Every line below that holds the string "keys" should be copied out.
-- Opening Marker --
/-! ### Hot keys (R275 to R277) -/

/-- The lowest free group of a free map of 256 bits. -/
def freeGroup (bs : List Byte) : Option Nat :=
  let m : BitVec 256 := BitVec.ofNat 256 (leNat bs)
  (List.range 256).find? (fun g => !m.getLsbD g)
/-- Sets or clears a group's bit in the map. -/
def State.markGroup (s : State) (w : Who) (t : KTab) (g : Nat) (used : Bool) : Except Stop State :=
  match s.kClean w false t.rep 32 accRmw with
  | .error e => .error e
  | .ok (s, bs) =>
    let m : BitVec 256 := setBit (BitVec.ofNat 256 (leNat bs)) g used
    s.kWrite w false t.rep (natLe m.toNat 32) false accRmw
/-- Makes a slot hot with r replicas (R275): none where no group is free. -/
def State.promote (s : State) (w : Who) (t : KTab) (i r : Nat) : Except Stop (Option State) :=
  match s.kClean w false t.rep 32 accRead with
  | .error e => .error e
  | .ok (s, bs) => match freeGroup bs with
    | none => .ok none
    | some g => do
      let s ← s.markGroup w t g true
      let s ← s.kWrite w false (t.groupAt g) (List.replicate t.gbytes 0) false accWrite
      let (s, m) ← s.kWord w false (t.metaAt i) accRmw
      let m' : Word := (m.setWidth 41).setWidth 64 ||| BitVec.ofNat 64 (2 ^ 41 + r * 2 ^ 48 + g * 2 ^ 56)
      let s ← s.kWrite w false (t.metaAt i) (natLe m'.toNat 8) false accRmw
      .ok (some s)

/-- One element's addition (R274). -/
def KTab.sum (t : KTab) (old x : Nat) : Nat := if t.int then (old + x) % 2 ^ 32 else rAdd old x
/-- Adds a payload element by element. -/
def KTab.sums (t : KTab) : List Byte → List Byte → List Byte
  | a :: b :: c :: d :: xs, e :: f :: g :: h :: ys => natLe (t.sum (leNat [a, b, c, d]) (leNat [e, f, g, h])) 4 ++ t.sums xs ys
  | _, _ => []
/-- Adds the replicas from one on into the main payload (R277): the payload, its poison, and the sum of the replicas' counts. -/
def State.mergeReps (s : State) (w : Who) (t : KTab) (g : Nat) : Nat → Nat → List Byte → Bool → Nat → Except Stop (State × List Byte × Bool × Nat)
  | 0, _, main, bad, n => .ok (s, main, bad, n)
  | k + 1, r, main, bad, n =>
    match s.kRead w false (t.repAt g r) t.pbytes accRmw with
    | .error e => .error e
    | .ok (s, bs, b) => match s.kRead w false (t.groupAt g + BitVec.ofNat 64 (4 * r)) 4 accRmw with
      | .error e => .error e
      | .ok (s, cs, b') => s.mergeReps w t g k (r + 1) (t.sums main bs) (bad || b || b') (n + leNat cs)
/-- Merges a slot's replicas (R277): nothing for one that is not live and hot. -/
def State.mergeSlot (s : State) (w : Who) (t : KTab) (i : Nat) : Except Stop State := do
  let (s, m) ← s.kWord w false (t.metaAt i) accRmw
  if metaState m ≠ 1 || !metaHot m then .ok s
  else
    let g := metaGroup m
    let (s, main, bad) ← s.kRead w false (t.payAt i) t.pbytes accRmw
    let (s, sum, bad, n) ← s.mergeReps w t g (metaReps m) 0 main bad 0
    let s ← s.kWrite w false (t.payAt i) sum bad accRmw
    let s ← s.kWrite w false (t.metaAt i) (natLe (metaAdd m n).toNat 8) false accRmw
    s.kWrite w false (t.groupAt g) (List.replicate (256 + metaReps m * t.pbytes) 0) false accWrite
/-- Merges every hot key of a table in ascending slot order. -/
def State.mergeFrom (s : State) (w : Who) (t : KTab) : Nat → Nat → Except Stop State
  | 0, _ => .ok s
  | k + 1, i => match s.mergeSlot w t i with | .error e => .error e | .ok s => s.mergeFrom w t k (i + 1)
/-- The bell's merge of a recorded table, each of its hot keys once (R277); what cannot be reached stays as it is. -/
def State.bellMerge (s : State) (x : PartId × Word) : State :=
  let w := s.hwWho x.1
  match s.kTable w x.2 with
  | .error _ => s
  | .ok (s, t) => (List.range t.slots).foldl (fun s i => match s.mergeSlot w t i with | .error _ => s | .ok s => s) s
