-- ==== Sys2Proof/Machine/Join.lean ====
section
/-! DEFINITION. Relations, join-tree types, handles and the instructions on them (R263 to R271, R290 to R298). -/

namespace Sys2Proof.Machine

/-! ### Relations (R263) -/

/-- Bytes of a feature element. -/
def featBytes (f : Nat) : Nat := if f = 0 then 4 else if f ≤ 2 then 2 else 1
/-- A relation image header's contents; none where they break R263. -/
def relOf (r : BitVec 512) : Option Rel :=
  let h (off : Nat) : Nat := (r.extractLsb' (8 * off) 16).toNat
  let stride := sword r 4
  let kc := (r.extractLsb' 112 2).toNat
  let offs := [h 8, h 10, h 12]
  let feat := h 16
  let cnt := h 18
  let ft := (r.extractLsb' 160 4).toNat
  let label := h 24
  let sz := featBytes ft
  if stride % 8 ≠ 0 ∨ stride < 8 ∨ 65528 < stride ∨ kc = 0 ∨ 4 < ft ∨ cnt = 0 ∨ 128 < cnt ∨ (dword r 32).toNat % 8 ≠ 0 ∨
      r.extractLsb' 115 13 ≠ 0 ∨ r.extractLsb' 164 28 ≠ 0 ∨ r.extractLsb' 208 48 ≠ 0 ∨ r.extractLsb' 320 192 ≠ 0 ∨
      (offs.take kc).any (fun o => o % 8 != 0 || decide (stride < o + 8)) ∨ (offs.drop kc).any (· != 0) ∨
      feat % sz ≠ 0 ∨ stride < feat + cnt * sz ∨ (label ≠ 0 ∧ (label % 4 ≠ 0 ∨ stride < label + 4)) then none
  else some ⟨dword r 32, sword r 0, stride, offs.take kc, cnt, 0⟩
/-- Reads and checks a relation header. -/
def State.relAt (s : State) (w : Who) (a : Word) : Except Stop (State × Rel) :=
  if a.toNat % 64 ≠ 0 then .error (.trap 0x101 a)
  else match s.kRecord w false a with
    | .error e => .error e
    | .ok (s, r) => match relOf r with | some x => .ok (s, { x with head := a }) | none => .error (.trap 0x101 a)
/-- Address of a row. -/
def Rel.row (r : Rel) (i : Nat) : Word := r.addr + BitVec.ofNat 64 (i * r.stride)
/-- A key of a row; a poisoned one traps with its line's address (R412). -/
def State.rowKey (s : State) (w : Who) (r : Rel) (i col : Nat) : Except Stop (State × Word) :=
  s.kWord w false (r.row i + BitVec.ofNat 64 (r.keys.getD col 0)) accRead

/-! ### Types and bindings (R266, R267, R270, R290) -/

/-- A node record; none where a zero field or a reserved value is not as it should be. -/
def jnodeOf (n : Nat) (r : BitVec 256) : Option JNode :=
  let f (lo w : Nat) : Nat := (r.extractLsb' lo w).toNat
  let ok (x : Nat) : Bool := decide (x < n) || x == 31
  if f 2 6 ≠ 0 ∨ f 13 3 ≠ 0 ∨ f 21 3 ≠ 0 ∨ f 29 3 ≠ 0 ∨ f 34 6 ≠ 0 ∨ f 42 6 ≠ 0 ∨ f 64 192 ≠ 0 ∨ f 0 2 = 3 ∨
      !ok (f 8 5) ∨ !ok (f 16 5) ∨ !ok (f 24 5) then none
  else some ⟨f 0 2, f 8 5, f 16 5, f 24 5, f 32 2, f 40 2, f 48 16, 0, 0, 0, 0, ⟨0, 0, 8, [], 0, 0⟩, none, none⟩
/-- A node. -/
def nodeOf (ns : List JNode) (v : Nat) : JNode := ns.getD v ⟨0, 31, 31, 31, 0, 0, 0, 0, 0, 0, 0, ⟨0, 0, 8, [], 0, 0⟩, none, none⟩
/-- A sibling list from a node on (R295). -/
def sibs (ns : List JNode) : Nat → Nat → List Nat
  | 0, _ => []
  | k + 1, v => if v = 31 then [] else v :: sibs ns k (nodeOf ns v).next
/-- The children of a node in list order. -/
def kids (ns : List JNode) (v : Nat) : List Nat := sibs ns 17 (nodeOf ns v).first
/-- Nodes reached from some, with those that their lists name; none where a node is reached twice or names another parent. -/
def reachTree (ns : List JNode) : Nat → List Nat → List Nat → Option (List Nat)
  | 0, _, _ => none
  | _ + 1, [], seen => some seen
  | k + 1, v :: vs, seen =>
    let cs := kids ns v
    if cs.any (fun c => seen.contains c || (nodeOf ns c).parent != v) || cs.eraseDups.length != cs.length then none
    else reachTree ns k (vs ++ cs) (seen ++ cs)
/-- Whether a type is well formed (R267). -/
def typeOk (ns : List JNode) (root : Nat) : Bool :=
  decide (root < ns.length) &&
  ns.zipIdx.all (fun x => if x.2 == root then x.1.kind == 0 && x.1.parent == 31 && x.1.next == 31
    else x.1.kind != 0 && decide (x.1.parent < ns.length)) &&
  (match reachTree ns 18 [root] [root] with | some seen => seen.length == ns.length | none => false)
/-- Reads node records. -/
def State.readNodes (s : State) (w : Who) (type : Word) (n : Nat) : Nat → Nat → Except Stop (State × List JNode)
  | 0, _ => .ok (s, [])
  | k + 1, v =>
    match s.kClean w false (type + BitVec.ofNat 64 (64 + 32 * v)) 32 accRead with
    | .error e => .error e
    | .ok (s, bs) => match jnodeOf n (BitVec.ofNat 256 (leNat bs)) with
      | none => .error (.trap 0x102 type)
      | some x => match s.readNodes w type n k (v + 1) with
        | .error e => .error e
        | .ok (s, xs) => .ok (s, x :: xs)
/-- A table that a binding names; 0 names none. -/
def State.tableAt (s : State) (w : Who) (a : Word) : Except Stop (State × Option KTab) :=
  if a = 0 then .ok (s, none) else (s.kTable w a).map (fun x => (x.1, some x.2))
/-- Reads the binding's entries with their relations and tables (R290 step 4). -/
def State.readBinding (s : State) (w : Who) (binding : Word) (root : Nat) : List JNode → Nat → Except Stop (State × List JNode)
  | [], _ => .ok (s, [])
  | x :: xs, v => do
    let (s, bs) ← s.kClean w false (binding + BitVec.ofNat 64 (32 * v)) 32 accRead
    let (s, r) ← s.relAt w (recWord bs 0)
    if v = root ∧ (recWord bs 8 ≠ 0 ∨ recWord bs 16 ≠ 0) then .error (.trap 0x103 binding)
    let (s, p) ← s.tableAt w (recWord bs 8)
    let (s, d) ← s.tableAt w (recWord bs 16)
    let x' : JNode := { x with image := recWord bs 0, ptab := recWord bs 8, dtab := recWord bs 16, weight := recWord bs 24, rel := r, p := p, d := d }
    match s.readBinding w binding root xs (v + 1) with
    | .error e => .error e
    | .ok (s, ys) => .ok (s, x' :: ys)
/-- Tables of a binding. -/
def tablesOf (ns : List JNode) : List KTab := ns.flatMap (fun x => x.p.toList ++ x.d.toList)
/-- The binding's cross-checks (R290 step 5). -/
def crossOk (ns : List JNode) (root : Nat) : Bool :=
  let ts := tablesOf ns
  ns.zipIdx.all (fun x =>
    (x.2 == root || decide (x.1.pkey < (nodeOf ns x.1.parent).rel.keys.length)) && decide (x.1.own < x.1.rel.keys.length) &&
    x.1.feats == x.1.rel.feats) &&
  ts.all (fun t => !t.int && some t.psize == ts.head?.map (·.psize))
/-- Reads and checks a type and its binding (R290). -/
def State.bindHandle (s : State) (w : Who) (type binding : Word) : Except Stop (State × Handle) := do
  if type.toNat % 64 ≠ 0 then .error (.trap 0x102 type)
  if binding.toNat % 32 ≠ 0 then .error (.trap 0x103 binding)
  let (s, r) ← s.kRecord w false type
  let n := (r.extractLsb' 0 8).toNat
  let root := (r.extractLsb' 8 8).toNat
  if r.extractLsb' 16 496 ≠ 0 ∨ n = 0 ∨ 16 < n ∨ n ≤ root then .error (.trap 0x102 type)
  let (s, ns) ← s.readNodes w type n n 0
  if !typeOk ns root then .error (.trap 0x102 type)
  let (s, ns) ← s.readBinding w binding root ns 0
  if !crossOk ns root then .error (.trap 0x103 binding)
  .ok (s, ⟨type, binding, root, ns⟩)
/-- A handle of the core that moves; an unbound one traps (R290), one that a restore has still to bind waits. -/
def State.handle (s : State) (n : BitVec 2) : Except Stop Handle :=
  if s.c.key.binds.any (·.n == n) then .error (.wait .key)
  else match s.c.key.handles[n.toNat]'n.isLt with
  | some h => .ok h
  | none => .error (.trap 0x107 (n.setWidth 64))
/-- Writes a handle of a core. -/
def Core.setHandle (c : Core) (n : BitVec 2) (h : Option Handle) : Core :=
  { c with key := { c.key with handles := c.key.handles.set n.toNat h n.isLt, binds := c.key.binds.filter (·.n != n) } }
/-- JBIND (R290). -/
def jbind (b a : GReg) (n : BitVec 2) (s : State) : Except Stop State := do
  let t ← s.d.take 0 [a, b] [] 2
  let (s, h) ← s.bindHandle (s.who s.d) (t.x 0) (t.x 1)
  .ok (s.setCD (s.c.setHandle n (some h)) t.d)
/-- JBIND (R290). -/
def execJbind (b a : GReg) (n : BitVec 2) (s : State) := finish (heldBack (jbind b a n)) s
-- Closing Marker --
Your solution.
/-! ### Hot keys (R275 to R277) -/
/-- The bell's merge of a recorded table, each of its hot keys once (R277); what cannot be reached stays as it is. -/
  s.kWord w false (r.row i + BitVec.ofNat 64 (r.keys.getD col 0)) accRead
    (x.2 == root || decide (x.1.pkey < (nodeOf ns x.1.parent).rel.keys.length)) && decide (x.1.own < x.1.rel.keys.length) &&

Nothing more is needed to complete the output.